The frequent detection of propranolol, a widely used β-blocker, in wastewater effluents and surface waters has raised serious concern, due to its adverse effects on organisms. UV/hydrogen peroxide (UV/H₂O₂) and UV/persulfate (UV/PDS) processes are efficient in eliminating propranolol in various waters, but the formation of oxidation products in these processes, as well as the assessment of their toxicity, has not been systematically addressed. In this study, we identified and compared transformation products of propranolol produced by hydroxyl radical (^•OH) and sulfate radical (SO₄^•-). The electrostatic attraction enhances the reaction between SO₄^•- and the protonated form of propranolol, while ^•OH shows non-selectivity toward both protonated and neutral propranolol species. The hydroxylation of propranolol by ^•OH occurs at either amine moiety or naphthalene group while SO₄^•- favors the oxidation of the electron-rich naphthalene group. Further oxidation by ^•OH and SO₄^•- results in ring-opening products. Bicarbonate and chloride exert no effect on propranolol degradation. The generation of CO₃^•- and Cl-containing radicals is favorable to oxidizing naphthalene group. The acute toxicity assay of Vibrio fischeri suggests that SO₄^•- generates more toxic products than ^•OH, while CO₃^•- and Cl-containing radicals produce similar toxicity as SO₄^•-. High concentrations of bicarbonate in UV/H₂O₂ increase the toxicity of treated solution.

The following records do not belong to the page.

/-- HMAC-SHA-384. -/
def hmac384 (key msg : List Byte) : List Byte :=
  let k := ((if 128 < key.length then sha384 key else key) ++ List.replicate 128 0).take 128
  sha384 (k.map (· ^^^ 0x5C) ++ sha384 (k.map (· ^^^ 0x36) ++ msg))

/-- HKDF-SHA-384: extract with a salt, and expand under a label to n bytes, n at most 48. -/
def hkdfExtract (salt ikm : List Byte) : List Byte := hmac384 salt ikm
def hkdfExpand (prk info : List Byte) (n : Nat) : List Byte := (hmac384 prk (info ++ [1])).take n

/-! ## P-384 -/

def p384 : Nat := 2 ^ 384 - 2 ^ 128 - 2 ^ 96 + 2 ^ 32 - 1
def n384 : Nat := 0xffffffffffffffffffffffffffffffffffffffffffffffffc7634d81f4372ddf581a0db248b0a77aecec196accc52973
def b384 : Nat := 0xb3312fa7e23ee7e4988e056be3f82d19181d9c6efe8141120314088f5013875ac656398d8a2ed19d2a85c8edd3ec2aef

/-- A power modulo m, over the low bits of the exponent. -/
def powMod (m : Nat) : Nat → Nat → Nat → Nat
  | 0, _, _ => 1
  | n + 1, b, e => (if e % 2 = 1 then b else 1) * powMod m n (b * b % m) (e / 2) % m

/-- The inverse modulo a prime of 384 bits. -/
def invMod (m a : Nat) : Nat := powMod m 384 (a % m) (m - 2)

/-- A point of the curve; none is the point at infinity. -/
abbrev Pt := Option (Nat × Nat)

def onCurve (x y : Nat) : Bool :=
  decide (x < p384) && decide (y < p384) && decide (y * y % p384 = (x * x * x + (p384 - 3) * x + b384) % p384)

def ptAdd : Pt → Pt → Pt
  | none, q => q
  | some p, none => some p
  | some (x, y), some (u, v) =>
    if x = u ∧ (y + v) % p384 = 0 then none
    else
      let l := if x = u then (3 * x * x + (p384 - 3)) * invMod p384 (2 * y) % p384
        else (v + p384 - y) * invMod p384 (u + p384 - x) % p384
      let r := (l * l + (p384 - x) + (p384 - u)) % p384
      some (r, (l * (x + p384 - r) + (p384 - y)) % p384)

/-- A multiple of a point, over n bits of the factor. -/
def ptMul : Nat → Nat → Pt → Pt
  | 0, _, _ => none
  | n + 1, k, p => let q := ptMul n (k / 2) (ptAdd p p); if k % 2 = 1 then ptAdd q p else q

def basePt : Pt :=
  some (0xaa87ca22be8b05378eb1c71ef320ad746e1d3b628ba79b9859f741e082542a385502f25dbf55296c3a545e3872760ab7,
    0x3617de4a96262c6f5d9e98bf9292dc29f8f41dbd289a147ce9da3113b5f0b8c00a60b1ce1d7e819d7a431d7c90ea0e5f)

/-- A public key in the uncompressed form of 97 bytes; none where it is no point of the curve. -/
def ptOf (b : List Byte) : Pt :=
  let x := ofBeBytes ((b.drop 1).take 48)
  let y := ofBeBytes ((b.drop 49).take 48)
  if b.length = 97 ∧ b.headD 0 = 4 ∧ onCurve x y then some (x, y) else none

/-- The public key of a private one. -/
def pubOf (d : Nat) : List Byte := match ptMul 384 d basePt with
  | some (x, y) => 4 :: (beBytes 48 x ++ beBytes 48 y)
  | none => List.replicate 97 0

/-- ECDH: the shared secret is the x coordinate. -/
def ecdh (d : Nat) (pub : List Byte) : List Byte := beBytes 48 (((ptMul 384 d (ptOf pub)).map Prod.fst).getD 0)

/-- The candidates for the number of a signature, drawn from the digest itself (RFC 6979, 3.2 h): the first that is neither 0 nor too large. -/
def rfcPick : Nat → List Byte → List Byte → Nat
  | 0, _, _ => 1
  | n + 1, k, v =>
    let v := hmac384 k v
    if 0 < ofBeBytes v ∧ ofBeBytes v < n384 then ofBeBytes v
    else
      let k := hmac384 k (v ++ [0])
      rfcPick n k (hmac384 k v)

/-- The deterministic number of a signature with SHA-384 (RFC 6979, R352). -/
def rfcNonce (d : Nat) (digest : List Byte) : Nat :=
  let seed := beBytes 48 d ++ beBytes 48 (ofBeBytes digest % n384)
  let v := List.replicate 48 (1 : Byte)
  let k := hmac384 (List.replicate 48 0) (v ++ [0] ++ seed)
  let v := hmac384 k v
  let k := hmac384 k (v ++ [1] ++ seed)
  rfcPick 64 k (hmac384 k v)

/-- An ECDSA signature over a digest of 48 bytes under a private key, with its deterministic number: r, then s. -/
def ecdsaSign (d : Nat) (digest : List Byte) : List Byte :=
  let k := rfcNonce d digest
  let r := ((ptMul 384 k basePt).map Prod.fst).getD 0 % n384
  let s := invMod n384 k * (ofBeBytes digest + r * d) % n384
  beBytes 48 r ++ beBytes 48 s

/-- A signature verifies under a public key. -/
def ecdsaOk (pub digest sig : List Byte) : Bool :=
  let r := ofBeBytes (sig.take 48)
  let s := ofBeBytes (sig.drop 48)
  let w := invMod n384 s
  let q := ptAdd (ptMul 384 (ofBeBytes digest * w % n384) basePt) (ptMul 384 (r * w % n384) (ptOf pub))
  decide (sig.length = 96) && decide (0 < r ∧ r < n384 ∧ 0 < s ∧ s < n384) && (ptOf pub).isSome && decide (q.map (fun p => p.1 % n384) = some r)

end Sys2Proof.Machine
end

普萘洛尔（一种广泛使用的β受体阻滞剂）在废水和地表水中的频繁检测已引起严重关注，因为它对生物体具有不利影响。UV /过氧化氢（UV / H ₂ O ₂）和UV /过硫酸盐（UV / PDS）工艺可有效消除各种水中的普萘洛尔，但在这些工艺中会形成氧化产物，并评估其毒性，尚未得到系统解决。在这项研究中，我们确定并比较了由羟基（^• OH）和硫酸根（SO ₄ ^•-）产生的普萘洛尔的转化产物。静电吸引增强了SO ₄ ^•-之间的反应和^•普萘洛尔的质子化形式，而^• OH对质子化和中性普萘洛尔种类均显示非选择性。^• OH引起的普萘洛尔的羟基化发生在胺基或萘基上，而SO ₄ ^•-则促进了富电子的萘基的氧化。^• OH和SO ₄ ^•-进一步氧化产生开环产物。碳酸氢盐和氯化物对心得安的降解没有影响。含CO ₃ ^•和Cl的自由基的产生有利于氧化萘基。费氏弧菌的急性毒性试验表明，SO ₄ ^•-产生的有毒产物比^• OH多，而含有CO ₃ ^•-和Cl的自由基产生的毒性与SO ₄ ^•-相似。UV / H ₂ O _2中的高浓度碳酸氢盐会增加处理溶液的毒性。